The big surprise of the night is the huge jump of National Regrouping (ex-Frente Nacional), Marine Le Pen’s far-right party, which will have a parliamentary group for the first time since 1986
Strong electoral setback for French President Emmanuel Macron. The macronista bloc would lose the absolute majority in the National Assembly, due to the strong push of the union of the left and the extreme right, according to the projections of the Ifop-Fiducial institute for the television networks TF1 and LCI and waiting to know the results officials of the French legislative elections.
Macron’s party and his allies, which was running in these elections under the label Ensemble (Together), would obtain between 210 and 250 seats, according to projections. Therefore, they would not be able to reach an absolute majority, for which they need to have at least 289 seats out of the 577 in the National Assembly.
For Macron, who was re-elected president on April 24 with 58.55% of the vote compared to 41.45% for the far-right Marine Le Pen, his second term is very complicated with a National Assembly in which the extremes will have a great weight.
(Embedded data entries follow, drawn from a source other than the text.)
-- ==== Sys2Proof/Syntax.lean ====
section
/-!
DEFINITION. The commands of the block: one constructor for each row of spec/opcode_table.json, with the row's operands.
The phrase of each constructor says what the command is; its meaning stands in Machine/.
-/

namespace Sys2Proof
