-- ==== Sys2Proof/Machine/Registers.lean ====
section
/-!
DEFINITION. One structure per register of Tables 20.1 to 20.3 that has named fields: each field with the width, the type
(R5, Table 0.3) and the reset value that the register's own field map in spec/ gives it, so that the empty structure
value is the register's reset value (R429). Reserved bits are not fields: they read 0 (R4). Write-only bits are not
fields either: they read 0, and what writing them does is the meaning of their own command. A register that is one
32-bit field is a plain Word in its block's structure.
-/

namespace Sys2Proof.Machine

/-- `DID_STRAP` (spec/02_balls_and_pin_states.md): DID_STRAP — 0x4002_F018 — reset 0x0000_0000, loaded at strap sampling -/
structure DidStrap where
  /-- `ADDR0_LVL`, bits 1:0, RO. Level decoded on ADDR0. -/
  addr0Lvl : BitVec 2 := 0
  /-- `ADDR1_LVL`, bits 3:2, RO. Level decoded on ADDR1. -/
  addr1Lvl : BitVec 2 := 0
  /-- `ADDR_IDX`, bits 7:4, RO. Strap index, 4 × ADDR1_LVL + ADDR0_LVL. -/
  addrIdx : BitVec 4 := 0
  /-- `SVC_EN_LOW`, bits 8, RO. 1: SVC_EN was low when sampled. -/
  svcEnLow : Bool := false
  /-- `TA_ADDR`, bits 22:16, RO. Two-wire target address in use; 0 until the configuration image is loaded. -/
  taAddr : BitVec 7 := 0
deriving DecidableEq, Repr

/-- `SUP_STAT` (spec/03_supplies_and_switchover.md): SUP_STAT — 0x4002_0000 — reset 0x0000_0000 -/
structure SupStat where
  /-- `ACTIVE`, bits 1:0, RO. Active input: 0 none, 1 main, 2 backup, 3 cascade. -/
  active : BitVec 2 := 0
  /-- `MAIN_ST`, bits 4:2, RO. 0 not configured, 1 lost, 2 qualifying, or qualified and not yet connecting (as before configuration load or while another path connects), 3 waiting stagger delay, 4 connecting, 5 connected, 6 retrying, 7 latched off. -/
  mainSt : BitVec 3 := 0
  /-- `BKUP_ST`, bits 7:5, RO. As MAIN_ST, except that 3 means armed. -/
  bkupSt : BitVec 3 := 0
  /-- `CASC_Q`, bits 8, RO. 1: cascade input qualified. -/
  cascQ : Bool := false
  /-- `HOLD`, bits 9, RO. 1: hold line asserted. -/
  hold : Bool := false
  /-- `PFW`, bits 10, RO. 1: PFW_N asserted. -/
  pfw : Bool := false
  /-- `EMG`, bits 11, RO. 1: EMG asserted. -/
  emg : Bool := false
  /-- `ETST`, bits 12, RO. 1: emergency test running. -/
  etst : Bool := false
  /-- `V48_OK`, bits 13, RO. 1: MAXPDO is 48.0 V. -/
  v48Ok : Bool := false
  /-- `VCONN_OK`, bits 14, RO. 1: VCONN_IN at or above 4.40 V. -/
  vconnOk : Bool := false
  /-- `MAXPDO`, bits 24:16, RO. V_max in 100 mV units. -/
  maxpdo : BitVec 9 := 0
deriving DecidableEq, Repr

/-- `SUP_LOCK` (spec/03_supplies_and_switchover.md): SUP_LOCK — 0x4002_0004 — reset 0x0000_0000 -/
structure SupLock where
  /-- `CFG_LK`, bits 0, RW1S. 1: locks the registers at offsets 0x010 to 0x024, 0x040 to 0x05C and 0x060 to 0x068. -/
  cfgLk : Bool := false
deriving DecidableEq, Repr

/-- `SUP_VIN` (spec/03_supplies_and_switchover.md): SUP_VIN — 0x4002_0008 — reset 0x0000_0000 -/
structure SupVin where
  /-- `VMAIN`, bits 15:0, RO. VMAIN_SNS in 10 mV units, updated every 100 µs. -/
  vmain : BitVec 16 := 0
  /-- `VBKUP`, bits 31:16, RO. VBKUP_SNS in 10 mV units, updated every 100 µs. -/
  vbkup : BitVec 16 := 0
deriving DecidableEq, Repr

/-- `SUP_VAUX` (spec/03_supplies_and_switchover.md): SUP_VAUX — 0x4002_000C — reset 0x0000_0000 -/
structure SupVaux where
  /-- `VBULK`, bits 15:0, RO. Bulk node, measured at MAIN_ISN, in 10 mV units. -/
  vbulk : BitVec 16 := 0
  /-- `VHK`, bits 31:16, RO. VIN_HK in 10 mV units. -/
  vhk : BitVec 16 := 0
deriving DecidableEq, Repr

/-- `SUP_RETRY` (spec/03_supplies_and_switchover.md): SUP_RETRY — 0x4002_0020 — reset 0x0A00_C602 -/
structure SupRetry where
  /-- `ON_MS`, bits 7:0, RWL. Attempt length, ms, 1 to 255. -/
  onMs : BitVec 8 := 2
  /-- `OFF_MS`, bits 23:8, RWL. Off time, ms; at least 9 × ON_MS is used. -/
  offMs : BitVec 16 := 198
  /-- `COUNT`, bits 31:24, RWL. Counted attempts before latch-off; 0 unlimited. -/
  count : BitVec 8 := 10
deriving DecidableEq, Repr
The New Popular, Ecological and Social Union (Nupes) – the alliance for the legislative elections of La Francia Insumisa, the Socialist Party, the Communist Party and Europe Ecology-The Greens (EE-LV) – would achieve between 150 and 180 deputies, according to the projections.
The Nupes, an electoral alliance promoted by Jean-Luc Mélenchon a month ago so that the leftist parties could present themselves to the legislative elections together and have weight in the National Assembly, thus becomes the main opposition force.
Mélenchon, leader of La Francia Insumisa (the French Podemos), managed to convince the rest of the leftist parties to unite for the legislative elections, something that seemed impossible a few months ago. In 2017, the parties that make up this alliance presented themselves to the legislative elections separately.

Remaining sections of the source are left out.